§ What is expected
Find the line containing "s.msixMask := rfl" in the records below. Copy exactly that line and each one after it, ending at the line containing "s.diagLow := rfl", and nothing more.
————
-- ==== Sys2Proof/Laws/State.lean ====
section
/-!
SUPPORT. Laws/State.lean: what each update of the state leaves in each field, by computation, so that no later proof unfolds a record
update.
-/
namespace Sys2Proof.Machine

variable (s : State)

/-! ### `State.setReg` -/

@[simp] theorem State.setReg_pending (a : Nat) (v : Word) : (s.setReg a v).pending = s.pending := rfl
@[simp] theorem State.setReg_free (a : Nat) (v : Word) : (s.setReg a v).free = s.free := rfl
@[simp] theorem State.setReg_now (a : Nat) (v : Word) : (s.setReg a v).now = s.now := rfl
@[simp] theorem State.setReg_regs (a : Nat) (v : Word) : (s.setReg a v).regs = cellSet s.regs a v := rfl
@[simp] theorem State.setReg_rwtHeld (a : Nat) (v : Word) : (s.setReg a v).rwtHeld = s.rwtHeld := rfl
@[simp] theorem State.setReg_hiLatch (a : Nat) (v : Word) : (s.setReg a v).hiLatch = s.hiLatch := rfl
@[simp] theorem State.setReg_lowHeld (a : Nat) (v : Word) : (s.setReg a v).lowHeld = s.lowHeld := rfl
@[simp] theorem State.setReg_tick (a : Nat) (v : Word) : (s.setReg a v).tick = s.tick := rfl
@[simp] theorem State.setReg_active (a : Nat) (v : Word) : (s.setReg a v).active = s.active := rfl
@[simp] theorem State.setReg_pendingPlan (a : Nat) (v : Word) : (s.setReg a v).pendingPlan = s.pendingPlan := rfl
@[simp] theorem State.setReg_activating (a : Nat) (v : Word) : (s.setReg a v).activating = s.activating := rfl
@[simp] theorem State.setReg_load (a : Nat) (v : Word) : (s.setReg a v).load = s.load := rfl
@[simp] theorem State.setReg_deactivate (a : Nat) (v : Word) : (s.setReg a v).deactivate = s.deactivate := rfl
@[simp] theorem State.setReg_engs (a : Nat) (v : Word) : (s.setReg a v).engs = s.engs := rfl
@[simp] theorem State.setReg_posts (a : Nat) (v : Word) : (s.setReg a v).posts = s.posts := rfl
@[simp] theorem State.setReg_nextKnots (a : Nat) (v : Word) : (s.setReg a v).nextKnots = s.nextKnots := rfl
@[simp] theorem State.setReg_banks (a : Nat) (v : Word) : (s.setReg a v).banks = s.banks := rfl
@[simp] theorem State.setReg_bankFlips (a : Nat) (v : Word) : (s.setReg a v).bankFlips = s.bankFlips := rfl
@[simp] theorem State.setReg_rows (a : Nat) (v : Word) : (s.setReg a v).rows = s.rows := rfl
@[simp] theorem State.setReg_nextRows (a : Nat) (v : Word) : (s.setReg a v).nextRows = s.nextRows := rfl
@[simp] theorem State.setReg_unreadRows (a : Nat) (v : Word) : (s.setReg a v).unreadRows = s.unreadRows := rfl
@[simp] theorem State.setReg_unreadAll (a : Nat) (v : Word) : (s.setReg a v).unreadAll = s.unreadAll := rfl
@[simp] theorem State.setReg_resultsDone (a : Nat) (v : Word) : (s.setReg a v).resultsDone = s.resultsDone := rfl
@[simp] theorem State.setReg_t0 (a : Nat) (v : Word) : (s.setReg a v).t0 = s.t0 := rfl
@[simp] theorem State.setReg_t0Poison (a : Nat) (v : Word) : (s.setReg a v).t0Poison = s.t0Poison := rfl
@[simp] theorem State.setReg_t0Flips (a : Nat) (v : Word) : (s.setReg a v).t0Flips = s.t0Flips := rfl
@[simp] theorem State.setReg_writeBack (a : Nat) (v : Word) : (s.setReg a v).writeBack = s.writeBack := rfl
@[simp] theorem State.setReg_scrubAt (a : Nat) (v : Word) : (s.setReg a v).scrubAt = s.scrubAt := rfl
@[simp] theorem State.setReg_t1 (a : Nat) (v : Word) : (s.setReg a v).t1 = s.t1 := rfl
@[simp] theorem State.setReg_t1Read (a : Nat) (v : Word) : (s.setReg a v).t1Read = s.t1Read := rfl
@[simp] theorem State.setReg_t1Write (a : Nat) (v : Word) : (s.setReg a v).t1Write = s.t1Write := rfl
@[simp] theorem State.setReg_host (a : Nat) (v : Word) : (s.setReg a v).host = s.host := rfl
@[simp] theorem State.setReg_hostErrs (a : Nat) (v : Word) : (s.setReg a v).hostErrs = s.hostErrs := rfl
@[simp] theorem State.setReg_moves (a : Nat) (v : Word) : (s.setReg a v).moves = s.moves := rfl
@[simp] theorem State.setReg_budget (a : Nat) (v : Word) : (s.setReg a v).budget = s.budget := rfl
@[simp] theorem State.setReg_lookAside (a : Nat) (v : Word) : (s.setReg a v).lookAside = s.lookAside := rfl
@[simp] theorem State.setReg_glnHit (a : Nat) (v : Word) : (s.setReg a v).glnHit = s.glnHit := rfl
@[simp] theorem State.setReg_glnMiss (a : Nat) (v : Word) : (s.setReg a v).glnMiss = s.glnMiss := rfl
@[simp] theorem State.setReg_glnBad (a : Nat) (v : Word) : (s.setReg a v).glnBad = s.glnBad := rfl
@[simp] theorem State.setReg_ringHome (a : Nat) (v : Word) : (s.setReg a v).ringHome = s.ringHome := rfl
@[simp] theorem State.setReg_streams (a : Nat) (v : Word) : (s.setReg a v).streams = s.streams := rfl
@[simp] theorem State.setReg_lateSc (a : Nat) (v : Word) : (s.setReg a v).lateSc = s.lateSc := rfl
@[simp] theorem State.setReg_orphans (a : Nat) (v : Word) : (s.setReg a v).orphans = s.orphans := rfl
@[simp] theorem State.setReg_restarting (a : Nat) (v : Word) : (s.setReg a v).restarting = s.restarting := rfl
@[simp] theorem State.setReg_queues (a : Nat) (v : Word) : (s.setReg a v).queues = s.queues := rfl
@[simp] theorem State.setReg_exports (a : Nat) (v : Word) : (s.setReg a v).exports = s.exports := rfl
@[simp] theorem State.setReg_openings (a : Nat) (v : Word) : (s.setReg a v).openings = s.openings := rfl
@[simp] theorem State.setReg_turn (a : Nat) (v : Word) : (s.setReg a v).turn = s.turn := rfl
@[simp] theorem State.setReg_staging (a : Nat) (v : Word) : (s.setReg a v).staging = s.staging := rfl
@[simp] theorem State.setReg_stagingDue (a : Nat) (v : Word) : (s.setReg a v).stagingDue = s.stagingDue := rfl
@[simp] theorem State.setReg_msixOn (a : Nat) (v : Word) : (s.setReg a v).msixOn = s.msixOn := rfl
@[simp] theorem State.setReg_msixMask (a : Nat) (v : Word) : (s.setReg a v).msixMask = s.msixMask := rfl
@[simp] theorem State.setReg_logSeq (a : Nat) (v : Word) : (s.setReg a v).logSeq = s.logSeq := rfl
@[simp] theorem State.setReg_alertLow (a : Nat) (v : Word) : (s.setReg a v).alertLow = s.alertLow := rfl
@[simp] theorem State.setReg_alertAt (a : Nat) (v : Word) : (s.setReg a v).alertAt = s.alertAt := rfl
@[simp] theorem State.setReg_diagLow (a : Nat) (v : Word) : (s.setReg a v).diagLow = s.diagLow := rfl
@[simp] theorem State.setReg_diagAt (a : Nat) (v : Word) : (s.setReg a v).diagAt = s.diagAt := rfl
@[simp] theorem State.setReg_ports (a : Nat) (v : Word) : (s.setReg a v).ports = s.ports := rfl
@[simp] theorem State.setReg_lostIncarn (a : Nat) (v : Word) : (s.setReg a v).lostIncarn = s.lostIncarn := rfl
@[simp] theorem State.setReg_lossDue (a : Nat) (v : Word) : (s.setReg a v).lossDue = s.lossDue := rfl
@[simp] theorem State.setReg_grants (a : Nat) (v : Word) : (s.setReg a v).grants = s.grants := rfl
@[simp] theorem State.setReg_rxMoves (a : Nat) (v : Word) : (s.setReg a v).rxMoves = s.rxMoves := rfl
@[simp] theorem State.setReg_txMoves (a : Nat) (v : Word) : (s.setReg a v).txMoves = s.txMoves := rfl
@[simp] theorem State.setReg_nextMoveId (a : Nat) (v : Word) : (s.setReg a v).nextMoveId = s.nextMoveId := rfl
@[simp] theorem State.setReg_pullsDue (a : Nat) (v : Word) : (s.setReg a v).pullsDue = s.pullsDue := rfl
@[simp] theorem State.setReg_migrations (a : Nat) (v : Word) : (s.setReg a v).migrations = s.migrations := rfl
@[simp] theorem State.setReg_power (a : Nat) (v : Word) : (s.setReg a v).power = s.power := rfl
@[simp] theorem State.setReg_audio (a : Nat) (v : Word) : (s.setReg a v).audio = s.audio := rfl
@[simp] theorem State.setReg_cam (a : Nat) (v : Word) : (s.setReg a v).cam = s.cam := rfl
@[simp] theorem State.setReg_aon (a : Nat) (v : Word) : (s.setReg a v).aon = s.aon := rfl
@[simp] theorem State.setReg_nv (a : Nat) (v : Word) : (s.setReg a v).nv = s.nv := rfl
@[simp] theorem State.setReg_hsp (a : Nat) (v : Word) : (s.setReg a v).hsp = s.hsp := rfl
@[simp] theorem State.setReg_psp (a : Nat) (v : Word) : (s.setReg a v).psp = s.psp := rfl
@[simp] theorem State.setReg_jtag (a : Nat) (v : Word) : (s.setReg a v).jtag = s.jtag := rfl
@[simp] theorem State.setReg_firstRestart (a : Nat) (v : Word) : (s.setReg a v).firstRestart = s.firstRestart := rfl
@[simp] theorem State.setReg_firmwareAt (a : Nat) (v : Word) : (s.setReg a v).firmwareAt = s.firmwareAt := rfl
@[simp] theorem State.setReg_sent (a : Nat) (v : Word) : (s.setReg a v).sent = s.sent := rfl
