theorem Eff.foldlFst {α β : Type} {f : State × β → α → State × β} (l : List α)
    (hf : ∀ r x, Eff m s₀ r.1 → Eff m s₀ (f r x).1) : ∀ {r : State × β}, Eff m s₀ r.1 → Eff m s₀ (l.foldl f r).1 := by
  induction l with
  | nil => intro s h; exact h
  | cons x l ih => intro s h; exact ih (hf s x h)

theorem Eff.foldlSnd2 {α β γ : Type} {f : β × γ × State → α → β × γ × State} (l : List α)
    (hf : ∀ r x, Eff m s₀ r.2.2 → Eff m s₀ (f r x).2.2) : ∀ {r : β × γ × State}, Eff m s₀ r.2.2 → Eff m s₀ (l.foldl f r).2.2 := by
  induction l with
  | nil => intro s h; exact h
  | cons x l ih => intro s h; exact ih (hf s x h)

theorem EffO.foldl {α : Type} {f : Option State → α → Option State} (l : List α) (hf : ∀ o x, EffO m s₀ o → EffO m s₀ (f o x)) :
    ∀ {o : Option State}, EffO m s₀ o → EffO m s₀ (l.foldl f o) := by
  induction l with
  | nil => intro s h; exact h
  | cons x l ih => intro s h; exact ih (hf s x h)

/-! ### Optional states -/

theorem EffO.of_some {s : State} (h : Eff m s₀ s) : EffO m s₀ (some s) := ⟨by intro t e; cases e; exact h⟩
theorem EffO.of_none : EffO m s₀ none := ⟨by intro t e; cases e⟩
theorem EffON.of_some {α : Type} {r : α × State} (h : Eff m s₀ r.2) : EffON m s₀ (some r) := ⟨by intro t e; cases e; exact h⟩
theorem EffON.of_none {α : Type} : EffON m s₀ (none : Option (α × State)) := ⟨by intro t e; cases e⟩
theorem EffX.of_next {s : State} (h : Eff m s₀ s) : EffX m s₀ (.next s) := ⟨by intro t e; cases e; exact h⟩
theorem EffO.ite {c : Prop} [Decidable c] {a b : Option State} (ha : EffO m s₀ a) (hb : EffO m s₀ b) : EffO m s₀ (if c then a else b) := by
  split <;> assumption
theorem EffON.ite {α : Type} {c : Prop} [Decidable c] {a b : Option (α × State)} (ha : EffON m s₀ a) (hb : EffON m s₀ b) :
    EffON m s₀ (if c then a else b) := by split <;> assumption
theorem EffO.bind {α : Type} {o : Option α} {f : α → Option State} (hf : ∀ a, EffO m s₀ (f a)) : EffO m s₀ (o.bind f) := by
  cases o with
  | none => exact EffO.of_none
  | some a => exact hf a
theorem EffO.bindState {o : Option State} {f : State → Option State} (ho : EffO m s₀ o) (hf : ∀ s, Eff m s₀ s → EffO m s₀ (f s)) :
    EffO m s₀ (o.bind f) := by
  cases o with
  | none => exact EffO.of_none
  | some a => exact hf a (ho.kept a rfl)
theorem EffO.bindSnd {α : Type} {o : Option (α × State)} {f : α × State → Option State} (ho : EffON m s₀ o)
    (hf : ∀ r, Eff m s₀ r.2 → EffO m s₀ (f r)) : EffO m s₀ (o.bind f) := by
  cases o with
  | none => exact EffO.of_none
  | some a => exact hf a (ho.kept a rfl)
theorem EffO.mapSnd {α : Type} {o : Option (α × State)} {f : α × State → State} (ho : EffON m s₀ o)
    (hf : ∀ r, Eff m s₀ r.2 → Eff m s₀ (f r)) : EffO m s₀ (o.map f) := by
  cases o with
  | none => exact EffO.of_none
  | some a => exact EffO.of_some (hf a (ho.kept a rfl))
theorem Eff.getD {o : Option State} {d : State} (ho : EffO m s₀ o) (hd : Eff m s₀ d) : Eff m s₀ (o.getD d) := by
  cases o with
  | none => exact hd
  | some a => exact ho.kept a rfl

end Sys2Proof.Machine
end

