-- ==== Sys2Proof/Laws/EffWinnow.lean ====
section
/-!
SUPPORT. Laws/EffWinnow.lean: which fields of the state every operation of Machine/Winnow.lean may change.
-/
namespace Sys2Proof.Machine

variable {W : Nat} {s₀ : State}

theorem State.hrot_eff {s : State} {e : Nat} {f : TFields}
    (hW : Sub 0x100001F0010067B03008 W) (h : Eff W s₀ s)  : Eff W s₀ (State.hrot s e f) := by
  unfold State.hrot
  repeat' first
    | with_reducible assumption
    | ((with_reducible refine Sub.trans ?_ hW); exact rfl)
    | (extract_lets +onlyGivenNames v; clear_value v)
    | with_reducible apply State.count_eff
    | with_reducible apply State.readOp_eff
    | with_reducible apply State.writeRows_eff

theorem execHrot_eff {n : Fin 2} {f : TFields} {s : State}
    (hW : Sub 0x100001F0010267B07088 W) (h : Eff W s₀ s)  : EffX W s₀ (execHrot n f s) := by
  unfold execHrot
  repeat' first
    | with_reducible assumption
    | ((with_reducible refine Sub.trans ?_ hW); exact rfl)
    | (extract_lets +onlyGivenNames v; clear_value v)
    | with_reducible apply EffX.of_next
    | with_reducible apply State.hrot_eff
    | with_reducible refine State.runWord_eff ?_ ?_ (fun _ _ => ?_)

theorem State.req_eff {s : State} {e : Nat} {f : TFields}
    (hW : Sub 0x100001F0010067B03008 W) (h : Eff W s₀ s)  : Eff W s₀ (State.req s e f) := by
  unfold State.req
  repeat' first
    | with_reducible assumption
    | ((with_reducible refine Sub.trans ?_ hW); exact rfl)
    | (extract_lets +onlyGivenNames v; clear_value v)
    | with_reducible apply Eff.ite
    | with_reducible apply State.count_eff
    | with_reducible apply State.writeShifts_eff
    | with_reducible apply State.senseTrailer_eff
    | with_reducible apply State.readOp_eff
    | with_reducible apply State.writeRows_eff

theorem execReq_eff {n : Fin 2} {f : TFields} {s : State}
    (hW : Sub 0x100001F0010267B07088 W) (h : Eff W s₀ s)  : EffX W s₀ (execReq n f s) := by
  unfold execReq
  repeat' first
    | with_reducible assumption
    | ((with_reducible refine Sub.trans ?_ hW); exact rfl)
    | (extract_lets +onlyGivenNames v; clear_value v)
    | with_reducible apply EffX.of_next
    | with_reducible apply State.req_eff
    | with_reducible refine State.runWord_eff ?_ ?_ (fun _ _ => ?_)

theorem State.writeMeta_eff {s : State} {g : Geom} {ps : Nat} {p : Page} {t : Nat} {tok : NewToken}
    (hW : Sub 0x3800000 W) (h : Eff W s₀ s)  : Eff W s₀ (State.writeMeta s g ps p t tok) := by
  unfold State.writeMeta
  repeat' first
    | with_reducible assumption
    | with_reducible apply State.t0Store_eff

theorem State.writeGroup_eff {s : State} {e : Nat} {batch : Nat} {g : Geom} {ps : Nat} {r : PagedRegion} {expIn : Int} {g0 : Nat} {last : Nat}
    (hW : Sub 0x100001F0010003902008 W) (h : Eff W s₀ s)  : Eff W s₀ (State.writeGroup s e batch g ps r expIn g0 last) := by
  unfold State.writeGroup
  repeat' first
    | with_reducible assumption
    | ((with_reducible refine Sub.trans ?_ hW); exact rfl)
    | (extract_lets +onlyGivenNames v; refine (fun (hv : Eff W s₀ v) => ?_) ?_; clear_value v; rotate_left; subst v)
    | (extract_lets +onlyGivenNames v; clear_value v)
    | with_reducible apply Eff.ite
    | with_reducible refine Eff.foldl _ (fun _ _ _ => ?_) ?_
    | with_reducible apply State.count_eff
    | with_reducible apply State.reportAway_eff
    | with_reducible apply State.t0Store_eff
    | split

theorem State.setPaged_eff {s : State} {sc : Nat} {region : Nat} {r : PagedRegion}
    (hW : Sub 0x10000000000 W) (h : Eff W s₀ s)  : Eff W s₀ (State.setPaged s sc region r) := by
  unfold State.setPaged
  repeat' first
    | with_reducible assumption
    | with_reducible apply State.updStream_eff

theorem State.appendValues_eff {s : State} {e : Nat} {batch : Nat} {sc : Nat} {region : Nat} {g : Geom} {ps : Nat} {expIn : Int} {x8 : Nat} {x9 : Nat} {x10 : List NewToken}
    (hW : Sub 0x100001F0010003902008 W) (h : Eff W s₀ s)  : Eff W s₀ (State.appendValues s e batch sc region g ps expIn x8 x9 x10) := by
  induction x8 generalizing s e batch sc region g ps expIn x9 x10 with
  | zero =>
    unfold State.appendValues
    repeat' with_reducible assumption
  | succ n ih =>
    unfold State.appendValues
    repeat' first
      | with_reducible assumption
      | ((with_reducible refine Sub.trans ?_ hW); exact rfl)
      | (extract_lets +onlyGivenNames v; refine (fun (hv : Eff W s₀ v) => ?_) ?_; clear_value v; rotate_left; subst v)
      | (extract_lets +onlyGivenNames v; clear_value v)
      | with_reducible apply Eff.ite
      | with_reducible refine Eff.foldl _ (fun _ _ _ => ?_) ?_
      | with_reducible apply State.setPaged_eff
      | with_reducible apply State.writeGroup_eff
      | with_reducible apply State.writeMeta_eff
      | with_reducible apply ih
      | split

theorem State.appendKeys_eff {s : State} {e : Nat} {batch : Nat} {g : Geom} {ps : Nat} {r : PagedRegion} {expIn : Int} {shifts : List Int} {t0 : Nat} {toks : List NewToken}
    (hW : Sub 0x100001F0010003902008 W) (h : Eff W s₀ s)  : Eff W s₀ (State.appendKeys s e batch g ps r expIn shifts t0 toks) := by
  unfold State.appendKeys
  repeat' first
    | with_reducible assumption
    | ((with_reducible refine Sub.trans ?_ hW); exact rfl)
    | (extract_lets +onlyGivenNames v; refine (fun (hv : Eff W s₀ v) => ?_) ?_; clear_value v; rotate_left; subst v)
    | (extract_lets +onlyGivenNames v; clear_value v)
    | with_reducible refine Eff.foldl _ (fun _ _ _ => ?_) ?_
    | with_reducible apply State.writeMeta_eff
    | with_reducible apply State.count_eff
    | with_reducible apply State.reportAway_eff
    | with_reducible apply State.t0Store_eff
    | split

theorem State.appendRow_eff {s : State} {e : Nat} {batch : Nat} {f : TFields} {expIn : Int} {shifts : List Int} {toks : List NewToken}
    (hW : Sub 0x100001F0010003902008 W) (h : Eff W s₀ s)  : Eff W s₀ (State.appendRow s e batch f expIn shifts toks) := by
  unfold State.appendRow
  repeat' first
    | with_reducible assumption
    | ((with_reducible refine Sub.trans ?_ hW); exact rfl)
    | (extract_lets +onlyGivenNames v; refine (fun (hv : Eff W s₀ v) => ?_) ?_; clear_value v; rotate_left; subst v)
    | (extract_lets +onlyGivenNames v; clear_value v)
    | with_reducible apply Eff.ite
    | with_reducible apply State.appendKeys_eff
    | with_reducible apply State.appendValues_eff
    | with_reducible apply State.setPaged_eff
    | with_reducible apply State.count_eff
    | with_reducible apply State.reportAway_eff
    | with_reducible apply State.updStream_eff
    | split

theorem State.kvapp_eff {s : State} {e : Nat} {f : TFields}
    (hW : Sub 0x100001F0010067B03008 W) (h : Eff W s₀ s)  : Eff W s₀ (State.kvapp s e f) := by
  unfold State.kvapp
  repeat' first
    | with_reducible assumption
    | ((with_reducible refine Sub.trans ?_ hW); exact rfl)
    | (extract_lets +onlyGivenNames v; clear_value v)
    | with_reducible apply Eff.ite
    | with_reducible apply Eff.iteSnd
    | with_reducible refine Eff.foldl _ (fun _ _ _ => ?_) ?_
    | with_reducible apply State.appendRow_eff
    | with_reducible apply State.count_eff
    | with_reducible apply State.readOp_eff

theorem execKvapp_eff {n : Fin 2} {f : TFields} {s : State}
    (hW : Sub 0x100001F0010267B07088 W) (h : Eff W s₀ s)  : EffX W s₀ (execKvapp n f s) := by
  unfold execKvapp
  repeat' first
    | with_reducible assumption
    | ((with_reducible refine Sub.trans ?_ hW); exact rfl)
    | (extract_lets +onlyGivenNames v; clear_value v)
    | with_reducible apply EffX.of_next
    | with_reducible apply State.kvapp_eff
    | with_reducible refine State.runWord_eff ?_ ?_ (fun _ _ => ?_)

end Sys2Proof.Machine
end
————
§ Exercise answer
@[simp] theorem State.setReg_msixMask (a : Nat) (v : Word) : (s.setReg a v).msixMask = s.msixMask := rfl
@[simp] theorem State.setReg_logSeq (a : Nat) (v : Word) : (s.setReg a v).logSeq = s.logSeq := rfl
@[simp] theorem State.setReg_alertLow (a : Nat) (v : Word) : (s.setReg a v).alertLow = s.alertLow := rfl
@[simp] theorem State.setReg_alertAt (a : Nat) (v : Word) : (s.setReg a v).alertAt = s.alertAt := rfl
@[simp] theorem State.setReg_diagLow (a : Nat) (v : Word) : (s.setReg a v).diagLow = s.diagLow := rfl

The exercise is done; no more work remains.